- Opening Delimiter -
-- ==== Sys2Proof/Laws/State.lean ====
section
/-!
SUPPORT. Laws of the state: one lemma for each field and each named update of it, so that no later proof unfolds a record update; and
what each way in which a command acts (`afterDev`, `afterRun`, `need`, the gates of `Gate.lean`) can do.
-/

namespace Sys2Proof.Machine

/-! ### The state -/

section
variable (s : State) (f : Dev → Dev) (g : W → W) (q : List Instr) (m : Mem) (d : Dev)

@[simp] theorem State.afterDev_pending : (s.afterDev f).pending = s.pending := rfl
@[simp] theorem State.afterDev_mem : (s.afterDev f).mem = s.mem := rfl
@[simp] theorem State.afterDev_d : (s.afterDev f).d = f s.d := rfl
@[simp] theorem State.afterRun_pending : (s.afterRun g).pending = s.pending := rfl
theorem State.afterRun_mem : (s.afterRun g).mem = (s.mem.zeroBanks (g s.ctx).zero).apply (g s.ctx).ws.reverse := rfl
theorem State.afterRun_d : (s.afterRun g).d =
    { (g s.ctx).d with badWords := (g s.ctx).d.badWords.filter (fun k => !rewritten (g s.ctx).ws k) } := rfl
@[simp] theorem State.ctx_m : s.ctx.m = s.mem := rfl
@[simp] theorem State.ctx_d : s.ctx.d = s.d := rfl
@[simp] theorem State.ctx_ws : s.ctx.ws = [] := rfl
@[simp] theorem State.ctx_zero : s.ctx.zero = [] := rfl

/-- Whatever it computes, an effect leaves the memories in canonical form. -/
theorem State.afterRun_wf (h : s.mem.wf = true) : (s.afterRun g).mem.wf = true := Mem.wf_apply (Mem.wf_zeroBanks h)

/-- An effect that writes nothing leaves the memories as they are. -/
theorem State.afterRun_mem_of_quiet (hz : (g s.ctx).zero = []) (hw : (g s.ctx).ws = []) : (s.afterRun g).mem = s.mem := by
  rw [State.afterRun_mem, hz, hw, Mem.zeroBanks_nil]; rfl

/-- A word in error that nothing writes stays in error. -/
theorem rewritten_nil (k : Nat) : rewritten [] k = false := by
  unfold rewritten
  simp only [List.any_nil]
  split
  · decide
  · split
    · decide
    · split <;> decide

/-- An effect that writes no memory is an effect on the device. -/
theorem State.afterRun_eq_afterDev (h : g s.ctx = { s.ctx with d := f s.d }) : s.afterRun g = s.afterDev f := by
  have hb : (f s.d).badWords.filter (fun _ => !false) = (f s.d).badWords := List.filter_eq_self.mpr (fun _ _ => rfl)
  unfold State.afterRun State.afterDev
  simp only [h, State.ctx_zero, State.ctx_ws, Mem.zeroBanks_nil, List.reverse_nil, rewritten_nil, hb]
  rfl
end

/-! ### The gates -/

section
variable {s : State} {p : Prop} [Decidable p] {k : Host.Outcome State Fault Refusal} {f : Dev → Dev} {g : W → W}
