-- ==== Sys2Proof/Tests/Slice0.lean ====
section
/-!
SUPPORT. Tests: ill-formed commands are refused; for every statement with hypotheses a concrete state and operands meet them, clause by
clause and at the ends of the ranges; a few results worked out by hand from the spec.
-/

namespace Sys2Proof.Test

open Sys2Proof.Machine

set_option Elab.async false

/-! ### Small states -/

/-- Reset, with registers written. -/
def withRegs (l : List (Nat × Word)) : State :=
  { State.reset with d := l.foldl (fun d p => d.sg p.1 p.2) State.reset.d }

/-- Reset, in a given power state. -/
def powered (p : Power) : State := { State.reset with d := { State.reset.d with power := p } }

/-- The device of reset changed. -/
def withDev (f : Dev → Dev) : State := { State.reset with d := f State.reset.d }

/-- The four bytes of a word, lowest first, as memory cells from `a`. -/
def cells (a : Nat) (i : Word) : List Host.Cell :=
  ((List.range 4).map (fun j => (a + j, BitVec.ofNat 8 (i.toNat / 256 ^ j)))).filter (fun p => p.2 != 0)

/-- Core 0 runs at PC 0, where the word `i` lies; `g` are its registers. -/
def coreAt0 (i : Word) (g : Tab Word := []) : State :=
  { State.reset with
    mem := { tcm := cells 0 i }
    d := (State.reset.d.sf (Reg.KC_STAT 0) 1 3 2).onCore 0 (fun k => { k with g := g }) }

/-- A word of format R (Table 12-3). -/
def wR (op rd rs1 rs2 fn : Nat) : Word := BitVec.ofNat 32 (op * 2 ^ 26 + rd * 2 ^ 21 + rs1 * 2 ^ 16 + rs2 * 2 ^ 11 + fn)

/-- A word of the formats with two register fields and 16 bits below (I, S, B, BT). -/
def wI (op x y imm : Nat) : Word := BitVec.ofNat 32 (op * 2 ^ 26 + x * 2 ^ 21 + y * 2 ^ 16 + imm)

/-- Does core 0 issue `i` in the small state? -/
def issued (i : Word) (g : Tab Word := []) : Bool :=
  let s := coreAt0 i g
  s.d.issues 0 && decide ((s.d.coreAt 0).pc < 0x20000) && !s.d.badWords.contains (tcmKey 0 (s.d.coreAt 0).pc) &&
    s.ctx.tcmWord 0 (s.d.coreAt 0).pc == i

theorem atInstr_of_issued {i : Word} {g : Tab Word} (h : issued i g = true) : (coreAt0 i g).atInstr 0 i := by
  simp only [issued, Bool.and_eq_true, decide_eq_true_eq, Bool.not_eq_true', beq_iff_eq] at h
  exact ⟨h.1.1.1, h.1.1.2, h.1.2, h.2⟩

/-! ### Well-formedness: every number at the top of its range is taken, and one that breaks one check is refused -/

theorem test_boundary_operands_are_well_formed_0 :
    ([
      .registerWrite (.core 3) 67108863 [], .rcRead (.core 3) 67108863 0, .shadowLoRead (.core 3) Reg.TG_TICK_NUM_LO,
      .levelToExpert (.core 3) .aud 0, .levelToBasic (.core 3) .aud 0, .profileWrite (.core 3) .aud 0,
      .profileStoreExpert (.core 3) .aud 0, .expertRegisterWrite (.core 3) Reg.AUD_CFG 0, .porRelease 63, .hostSet (.core 3) 0,
      .sysCoreStart (.core 3) 0, .softReset (.core 3) 0, .tickSrcSelect (.core 3) 3, .tickRateSubmit (.core 3) 0,
      .tickProfileWrite (.core 3) 15, .tgEnable (.core 3) 47 255, .tgDisable (.core 3) 47, .tgTimingWrite (.core 3) 47 7 0,
      .pclkPllLock 47, .tgLineBegin 47 0, .glideLock 47, .frameStart 47, .takeUpEdge 47, .lineBuildStart 51 0, .objectBuildBegin 51,
      .objectBuildEnd 51, .lineDuePoint 51 0, .videoRowArrival 51 1, .mixGroup 47 0 false, .objPeek (.core 3) 0, .objGpeek (.core 3) 0,
      .frameValueWrite (.core 3) (Reg.MX_CFG 47) 0, .cacheInvalidate (.core 3), .stagedWrite (.core 3) 47 255 0,
      .slLcommit (.core 3) 47 0, .slLenSet (.core 3) 47 false 0, .slLenClr (.core 3) 47 false 0, .slLrouteWrite (.core 3) 47 7 0,
      .tableWindowWrite (.core 3) 47 32764 0, .tableCopy (.core 3) 47, .tableCopyDone 47, .mxFmtWrite (.core 3) 47 0, .dmStop 47,
      .dmWait 47, .dmPointReached 47, .dmWaitEv 47, .dmWaitEvComplete 47, .dmWrite 47, .dmWriteM 47, .dmSkipIf 47, .dmJump 47,
      .dmLoop 47, .dmEvTrig (.core 3) 47 0, .dmEvSelWrite (.core 3) 47 7 0, .dmPmWrite (.core 3) 47 4095 0, .tailWrite (.core 3) 16383 0,
      .ringEnable (.core 3) 16383 0, .ringDisable (.core 3) 16383, .descriptorWrite (.core 3) 16383 7 0, .hopNop 16383] : List Instr).all (fun c => c.wf == true) = true := by decide +kernel

theorem test_boundary_operands_are_well_formed_1 :
    ([
      .hopObjWrite 16383, .hopObjPatch 16383, .hopGroupSet 16383, .hopTileRun 16383, .hopPalWrite 16383, .hopPlaneFlip 16383,
      .hopRegAtTick 16383, .hopRegNow 16383, .hopFence 16383, .fenceRelease 16383, .hopMarker 16383, .markerWrite 16383,
      .hopAudCmd 16383, .hopTrkDoneWrite (.core 3) 63 0, .flRetrain (.core 3) 47, .flCfgWrite (.core 3) 47 false 0, .trainingComplete 47,
      .alignGroup 47, .packetSend 47, .idleStatusTimer 47, .auxArm (.core 3) 47 1 0, .flPllLoss 47, .flPllRelock 47, .laneFault 47 3,
      .ringLinkTrained false 63 false, .ringTick false {} 999, .ringProbe false {} 999, .depart (.core 3), .probeCmd (.core 3),
      .horizonRequest (.core 3) 0, .mbxSend (.core 3) 0, .mbxPop (.core 3), .keyon (.core 3) 1023, .keyoff (.core 3) 1023,
      .audCmdParam [0, 0, 0, 0, 0, 0], .audCmdKeyon [1, 0, 0, 0, 0, 0], .audCmdKeyoff [2, 0, 0, 0, 0, 0],
      .audCmdVoice [3, 0, 0, 0, 0, 0], .paramWrite (.core 3) 19005436 0, .safeLoad (.core 3) 0, .tdmPortCfgWrite (.core 3) false 23 0,
      .kAdd 3, .kSub 3, .kAnd 3, .kOr 3, .kXor 3, .kNor 3, .kSlt 3, .kSltu 3, .kSll 3, .kSrl 3, .kSra 3, .kSlli 3, .kSrli 3, .kSrai 3,
      .kMin 3, .kMax 3, .kMinu 3, .kMaxu 3, .kAddi 3] : List Instr).all (fun c => c.wf == true) = true := by decide +kernel

theorem test_boundary_operands_are_well_formed_2 :
    ([
      .kAndi 3, .kOri 3, .kXori 3, .kSlti 3, .kSltiu 3, .kLui 3, .kLw 3, .kLh 3, .kLhu 3, .kLb 3, .kLbu 3, .kSw 3, .kSh 3, .kSb 3,
      .kBeq 3, .kBne 3, .kBlt 3, .kBge 3, .kBltu 3, .kBgeu 3, .kJ 3, .kCall 3, .kJr 3, .kCallr 3, .kRet 3, .kBld 3, .kBldn 3, .kBst 3,
      .kBstn 3, .kBset 3, .kBclr 3, .kBtgl 3, .kBand 3, .kBandn 3, .kBor 3, .kBorn 3, .kBxor 3, .kBts 3, .kBtc 3, .kBbs 3, .kBbc 3,
      .kBba 3, .kTli 3, .kMul 3, .kMulh 3, .kMulhu 3, .kDiv 3, .kDivu 3, .kRem 3, .kRemu 3, .kCsrr 3, .kCsrw 3, .kSyscall 3, .kBreak 3,
      .kRetx 3, .kWfi 3, .kFence 3, .loadDataReturn 3, .loadTimeout 3, .postedStoreComplete 3] : List Instr).all (fun c => c.wf == true) = true := by decide +kernel

theorem test_boundary_operands_are_well_formed_3 :
    ([
      .interruptTake 3, .idleWake 3, .wdtKick (.core 3) 3 0, .wdtExpiry 3, .coreRestart (.core 3) 3 0, .coreRestartComplete 3,
      .intcClaim (.core 3) 3, .intcComplete (.core 3) 3 0, .intcPendClear (.core 3) 3 15 0, .moderationRelease 3 31, .msixSend 511,
      .intSwRaise (.core 3) 0, .cmpArm (.core 3) 15 0, .cmpFire 15, .tmrCapLoRead (.core 3) 15, .dmaStart (.core 3) 31,
      .dmaAbort (.core 3) 31 [], .dmaComplete 31 [], .bltStart (.core 3) 3, .bltAbort (.core 3) 3, .bltWatermark 3, .bltComplete 3,
      .pinChange 127 false, .glitchFilterSettle 15, .debounceSettle 15, .gpOutWrite (.core 3) 3 2 0, .pinCfgWrite (.core 3) 127 0,
      .pinOwnerWrite (.core 3) 127 0, .grpCfgWrite (.core 3) 15 false 0, .pioTick 7, .pioGo 7, .pioAwait 7, .pioShin 7, .pioShout 7,
      .pioDrive 7, .pioLoad 7, .pioStore 7, .pioLdi 7, .pioXfer 7, .pioSignal 7, .pioStart (.core 3) 255, .pioStop (.core 3) 255,
      .pioClkrst (.core 3) 255, .contextEnable (.core 3) 7 0, .pioTxfWrite (.core 3) 7 15 0, .pioRxfRead (.core 3) 7 15,
      .pioImWrite (.core 3) 7 1023 0, .bankRetain (.core 3) 95, .bankWake (.core 3) 95, .bankWakeDone 95,
      .pagedWindowAccess false 33554431 [] 0, .bar2Write 17179869183 [1], .bar2Read 17179869183 1, .mr4Report 7 7, .channelFence 7 false,
      .avFenceCmd (.core 3) 0, .lopStart (.core 3) 63 15 false, .lopSuspend (.core 3) 63, .lopResume (.core 3) 63,
      .lopCancel (.core 3) 63] : List Instr).all (fun c => c.wf == true) = true := by decide +kernel
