-- ==== Sys2Proof/Machine/Variance.lean ====
section
/-! DEFINITION. The variance model: its functions (41_variance_model.md section 1) and its commands (section 2). -/

namespace Sys2Proof
namespace Machine

/-- `cdf_fn(x, b)`: 0 if x ≤ −128, `ROM(b, x + 128)` if −128 < x ≤ 128, 32768 if x > 128 (R201). -/
def cdfFn (x : Int) (b : Bucket) : Nat :=
  if x ≤ -128 then 0 else if x ≤ 128 then rom b (x + 128).toNat else Config.total

/-- `freq_fn(x, b) = cdf_fn(x + 1, b) − cdf_fn(x, b)`; cdf_fn is nondecreasing, so the difference is never negative (R202). -/
def freqFn (x : Int) (b : Bucket) : Nat := cdfFn (x + 1) b - cdfFn x b

/-- How many entries of a rising list are at most y, counted from its first entry. -/
def countUpTo (y : Nat) : List Nat → Nat
  | [] => 0
  | v :: rest => if v ≤ y then countUpTo y rest + 1 else 0

/-- `icdf_fn(y, b)`, for y < 32768: the x with `cdf_fn(x, b) <= y < cdf_fn(x + 1, b)` (R203). The entries of table b rise
(R108), so the entries at most y are the first k of them, and x + 128 is the index of the last, k − 1. "A model may compute
icdf_fn by any search that returns this x." -/
def icdfFn (y : Nat) (b : Bucket) : Int := (countUpTo y (romEntries b) : Int) - 129

/-- `v2b_fn(v)`: 0 if v < 2^11, `min(15, msb(v) - 10)` otherwise (R204). -/
def v2bFn (v : Nat) : Bucket := if v < 2 ^ 11 then 0#4 else BitVec.ofNat 4 (min 15 (msb v - 10))

/-- `b2v_fn(i)`, "2^(clamp(i, 0, 15) + 10)" (R206). -/
def b2vFn (i : Int) : Nat := 2 ^ ((clamp i 0 15).toNat + 10)

/-- CDF: `RESULT0 <- u32(cdf_fn(x, b))`, x = s32(ARG0) (R210). -/
def execCdf (b : Bucket) (s : State) : Result := succeed (s.withResult0 (toWord (cdfFn (s.argS 0) b)))

/-- FREQ: `RESULT0 <- u32(freq_fn(x, b))`, x = s32(ARG0) (R211). -/
def execFreq (b : Bucket) (s : State) : Result := succeed (s.withResult0 (toWord (freqFn (s.argS 0) b)))

/-- ICDF: BAD_ARGUMENT if y ≥ 32768, else RESULT0 to RESULT2 take x, cdf and freq (R212). -/
def execIcdf (b : Bucket) (s : State) : Result :=
  let y := s.argU 0
  if y ≥ Config.total then failWith .badArgument .na s
  else
    let x := icdfFn y b
    succeed (s.withResult012 (toWord x) (toWord (cdfFn x b)) (toWord (freqFn x b)))

/-- V2B: `RESULT0 <- v2b_fn(v)` (R213). -/
def execV2b (s : State) : Result := succeed (s.withResult0 (toWord (v2bFn (s.argU 0)).toNat))

/-- B2V: `RESULT0 <- b2v_fn(i)` (R214). -/
def execB2v (s : State) : Result := succeed (s.withResult0 (toWord (b2vFn (s.argS 0))))

/-- SCALEBITS: `RESULT0 <- 15` (R215). -/
def execScalebits (s : State) : Result := succeed (s.withResult0 (toWord Config.scaleBits))

end Machine
end Sys2Proof
end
- Closing Delimiter -
PROBLEM DETAILS:
Copy out the lines above word for word, stopping after the line containing "theorem State.afterRun_mem : (s.afterRun".

YOUR RESPONSE:
-- ==== Sys2Proof/Laws/State.lean ====
section
/-!
SUPPORT. Laws of the state: one lemma for each field and each named update of it, so that no later proof unfolds a record update; and
what each way in which a command acts (`afterDev`, `afterRun`, `need`, the gates of `Gate.lean`) can do.
-/

namespace Sys2Proof.Machine

/-! ### The state -/

section
variable (s : State) (f : Dev → Dev) (g : W → W) (q : List Instr) (m : Mem) (d : Dev)

@[simp] theorem State.afterDev_pending : (s.afterDev f).pending = s.pending := rfl
@[simp] theorem State.afterDev_mem : (s.afterDev f).mem = s.mem := rfl
@[simp] theorem State.afterDev_d : (s.afterDev f).d = f s.d := rfl
@[simp] theorem State.afterRun_pending : (s.afterRun g).pending = s.pending := rfl
theorem State.afterRun_mem : (s.afterRun g).mem = (s.mem.zeroBanks (g s.ctx).zero).apply (g s.ctx).ws.reverse := rfl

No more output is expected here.